Irish musical artist (1949–2023)

Séamus Begley (Séamus Ó Beaglaoich, 26 August 1949 – 9 January 2023) was an Irish accordion player, and Irish traditional musician. He was regarded as one of Ireland's greatest accordion players.

==Early life==
Seamus Begley grew up in County Kerry. He was born in Baile na bPoc on the Dingle Peninsula.
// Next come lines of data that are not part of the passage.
-- ==== Sys2Proof/Laws/ShareTable.lean ====
section
/-! SUPPORT. What each operation of the share table can do: one lemma per operation and aspect, for proofs to cite. -/

namespace Sys2Proof.Machine

/-! ## Rows -/

/-- A change of one row keeps every value that the change keeps. -/
theorem updateRow_map {α : Type} (g : Row → α) (f : Row → Row) (h : ∀ r, g (f r) = g r) (station : Nat)
    (rows : List Row) : (updateRow station f rows).map g = rows.map g := by
  simp only [updateRow, List.map_map]
  refine List.map_congr_left fun r _ => ?_
  by_cases e : r.station = station <;> simp [e, h]

theorem updateRow_length (f : Row → Row) (station : Nat) (rows : List Row) :
    (updateRow station f rows).length = rows.length := by simp [updateRow]

/-- A row after a change is a row before it, changed or not. -/
theorem mem_updateRow {f : Row → Row} {station : Nat} {rows : List Row} {r : Row} (h : r ∈ updateRow station f rows) :
    ∃ r₀ ∈ rows, r = if r₀.station = station then f r₀ else r₀ := by
  simp only [updateRow, List.mem_map] at h
  obtain ⟨r₀, hr₀, e⟩ := h
  exact ⟨r₀, hr₀, e.symm⟩

@[simp] theorem update_frame (t : ShareTable) (station : Nat) (f : Row → Row) :
    (t.update station f).allowance = t.allowance ∧ (t.update station f).fallback = t.fallback ∧
      (t.update station f).leaseTag = t.leaseTag ∧ (t.update station f).leaseState = t.leaseState ∧
      (t.update station f).overdrawn = t.overdrawn ∧ (t.update station f).queue = t.queue ∧
      (t.update station f).rows = updateRow station f t.rows := ⟨rfl, rfl, rfl, rfl, rfl, rfl, rfl⟩

/-- A row is found in any list by a rule that a change of rows keeps. -/
theorem find_map_station (n : Nat) (f : Row → Row) (h : ∀ r, (f r).station = r.station) (rows : List Row) :
    (rows.map f).find? (fun r => r.station == n) = (rows.find? (fun r => r.station == n)).map f := by
  induction rows with
  | nil => rfl
  | cons r rs ih =>
    simp only [List.map_cons, List.find?_cons, h]
    by_cases e : r.station == n <;> simp [e, ih]

/-- The changed row of a station, where the change keeps station numbers. -/
theorem row?_update (t : ShareTable) (station n : Nat) (f : Row → Row) (h : ∀ r, (f r).station = r.station) :
    (t.update station f).row? n = (t.row? n).map (fun r => if r.station = station then f r else r) := by
  refine find_map_station n _ (fun r => ?_) t.rows
  by_cases e : r.station = station <;> simp [e, h]

theorem row?_station {t : ShareTable} {n : Nat} {r : Row} (h : t.row? n = some r) : r.station = n := by
  have := List.find?_some h
  simpa using this

theorem insertRow_perm (r : Row) (rows : List Row) : (insertRow r rows).Perm (r :: rows) := by
  induction rows with
  | nil => exact List.Perm.refl _
  | cons x xs ih =>
    simp only [insertRow]
    split
    · exact List.Perm.refl _
    · exact (List.Perm.cons x ih).trans (List.Perm.swap r x xs)

/-- R40: ordering keeps the rows. -/
theorem recallOrder_perm (rows : List Row) : (recallOrder rows).Perm rows := by
  induction rows with
  | nil => exact List.Perm.refl _
  | cons r rs ih => exact (insertRow_perm r (recallOrder rs)).trans (List.Perm.cons r ih)

/-! ## The claim queue -/

theorem insertEntry_perm (e : Entry) (queue : List Entry) : (insertEntry e queue).Perm (e :: queue) := by
  induction queue with
  | nil => exact List.Perm.refl _
  | cons x xs ih =>
    simp only [insertEntry]
    split
    · exact List.Perm.refl _
    · exact (List.Perm.cons x ih).trans (List.Perm.swap e x xs)

/-- R28: ordering keeps the entries. -/
theorem queueOrder_perm (entries : List Entry) : (queueOrder entries).Perm entries := by
  induction entries with
  | nil => exact List.Perm.refl _
  | cons e es ih => exact (insertEntry_perm e (queueOrder es)).trans (List.Perm.cons e ih)

theorem mem_dropEntry {station : Nat} {queue : List Entry} {e : Entry} :
    e ∈ dropEntry station queue ↔ e ∈ queue ∧ e.station ≠ station := by
  simp [dropEntry, List.mem_filter]

theorem setEntry_perm (e : Entry) (queue : List Entry) :
    (setEntry e queue).Perm (e :: dropEntry e.station queue) := insertEntry_perm e _

/-- A station whose entry was dropped has none. -/
theorem hasEntry_dropEntry (t : ShareTable) (station : Nat) :
    ({ t with queue := dropEntry station t.queue } : ShareTable).hasEntry station = false := by
  simp [ShareTable.hasEntry, ShareTable.entry?, dropEntry, List.find?_eq_none]

/-! ## Recall -/

/-- A pass changes owed values only. -/
theorem recallPass_map {α : Type} (g : Row → α) (h : ∀ r owed, g { r with owed } = g r) (give : Row → Nat) (short : Nat)
    (rows : List Row) : (recallPass give short rows).2.map g = rows.map g := by
  induction rows generalizing short with
  | nil => rfl
  | cons r rs ih => simp only [recallPass, List.map_cons, h, ih]

theorem recallPass_length (give : Row → Nat) (short : Nat) (rows : List Row) :
    (recallPass give short rows).2.length = rows.length := by
  induction rows generalizing short with
  | nil => rfl
  | cons r rs ih => simp only [recallPass, List.length_cons, ih]

/-- What a pass leaves of the shortfall. -/
theorem recallPass_short (give : Row → Nat) (short : Nat) (rows : List Row) :
    (recallPass give short rows).1 = short - (rows.map give).sum := by
  induction rows generalizing short with
  | nil => simp [recallPass]
  | cons r rs ih =>
    simp only [recallPass, List.map_cons, List.sum_cons, ih]
    omega

/-- What is met of the shortfall is owed. -/
theorem recallPass_owed (give : Row → Nat) (short : Nat) (rows : List Row) :
    ((recallPass give short rows).2.map (·.owed)).sum + (recallPass give short rows).1 =
      (rows.map (·.owed)).sum + short := by
  induction rows generalizing short with
  | nil => simp [recallPass]
  | cons r rs ih =>
    have := ih (short - min short (give r))
    simp only [recallPass, List.map_cons, List.sum_cons]
    omega

/-- A row after a pass is a row before it that owes more, by at most what it may give. -/
theorem mem_recallPass {give : Row → Nat} {short : Nat} {rows : List Row} {r : Row}
    (h : r ∈ (recallPass give short rows).2) :
    ∃ r₀ ∈ rows, ∃ given, given ≤ give r₀ ∧ r = { r₀ with owed := r₀.owed + given } := by
  induction rows generalizing short with
  | nil => simp [recallPass] at h
  | cons x xs ih =>
    simp only [recallPass, List.mem_cons] at h
    rcases h with h | h
    · exact ⟨x, List.mem_cons_self, min short (give x), Nat.min_le_right _ _, h⟩
    · obtain ⟨r₀, hr₀, given, hg, e⟩ := ih h
      exact ⟨r₀, List.mem_cons_of_mem _ hr₀, given, hg, e⟩

@[simp] theorem safetyRecall_frame (t : ShareTable) (n : Nat) :
    (t.safetyRecall n).allowance = t.allowance ∧ (t.safetyRecall n).fallback = t.fallback ∧
      (t.safetyRecall n).leaseTag = t.leaseTag ∧ (t.safetyRecall n).leaseState = t.leaseState ∧
      (t.safetyRecall n).overdrawn = t.overdrawn ∧ (t.safetyRecall n).queue = t.queue := ⟨rfl, rfl, rfl, rfl, rfl, rfl⟩

@[simp] theorem recallExcess_frame (t : ShareTable) :
    t.recallExcess.allowance = t.allowance ∧ t.recallExcess.fallback = t.fallback ∧
      t.recallExcess.leaseTag = t.leaseTag ∧ t.recallExcess.leaseState = t.leaseState ∧
      t.recallExcess.overdrawn = t.overdrawn ∧ t.recallExcess.queue = t.queue := ⟨rfl, rfl, rfl, rfl, rfl, rfl⟩

theorem safetyRecall_map {α : Type} (g : Row → α) (h : ∀ r owed, g { r with owed } = g r) (t : ShareTable) (n : Nat) :
    (t.safetyRecall n).rows.map g = t.rows.map g := recallPass_map g h _ _ _

theorem recallExcess_map {α : Type} (g : Row → α) (h : ∀ r owed, g { r with owed } = g r) (t : ShareTable) :
    t.recallExcess.rows.map g = t.rows.map g := by
  simp only [ShareTable.recallExcess, ShareTable.allowanceRecall]
  rw [recallPass_map g h, recallPass_map g h]

/-- R3 holds after a pass in which no row gives more than it holds beyond what it owes. -/
theorem recallPass_rowsLaw {give : Row → Nat} {short : Nat} {rows : List Row}
    (give_le : ∀ r ∈ rows, give r ≤ r.borrowed - r.owed)
    (law : ∀ r ∈ rows, r.owed ≤ r.borrowed ∧ r.safety ≤ r.borrowed) :
    ∀ r ∈ (recallPass give short rows).2, r.owed ≤ r.borrowed ∧ r.safety ≤ r.borrowed := by
  intro r hr
  obtain ⟨r₀, hr₀, given, hg, rfl⟩ := mem_recallPass hr
  have := give_le r₀ hr₀
  have := law r₀ hr₀
  simp only
  omega

theorem rowsLaw_safetyRecall {t : ShareTable} (n : Nat) (law : RowsLaw t) : RowsLaw (t.safetyRecall n) := by
  refine recallPass_rowsLaw (fun r _ => ?_) law
  simp only [Row.freeToRecall]
  omega

theorem rowsLaw_recallExcess {t : ShareTable} (law : RowsLaw t) : RowsLaw t.recallExcess := by
  refine recallPass_rowsLaw (fun r _ => Nat.le_refl _) (recallPass_rowsLaw (fun r _ => ?_) law)
  simp only [Row.freeToRecall]
  omega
One of a family of nine, his father, Breandán Ó Beaglaoich, owned the local dance hall and was a well-known accordionist.

==Career==

Begley learned his music at home and began playing at the local céilí at the age of 13. He released his first album, An Ciarraíoch Mallaithe, with his sister Máire in 1973. Begley and his sister paired up again on Planxtaí Bhaile na bPoc in 1989, the same year he played at the Glastonbury Festival with Steve Cooney. He later collaborated with Cooney on the album Meitheal in 1992. Begley later partnered with the likes of Jim Murray, Mary Black, Sharon Shannon and Tim Edey, producing further albums.

==Death==

Begley died on 9 January 2023, at the age of 73.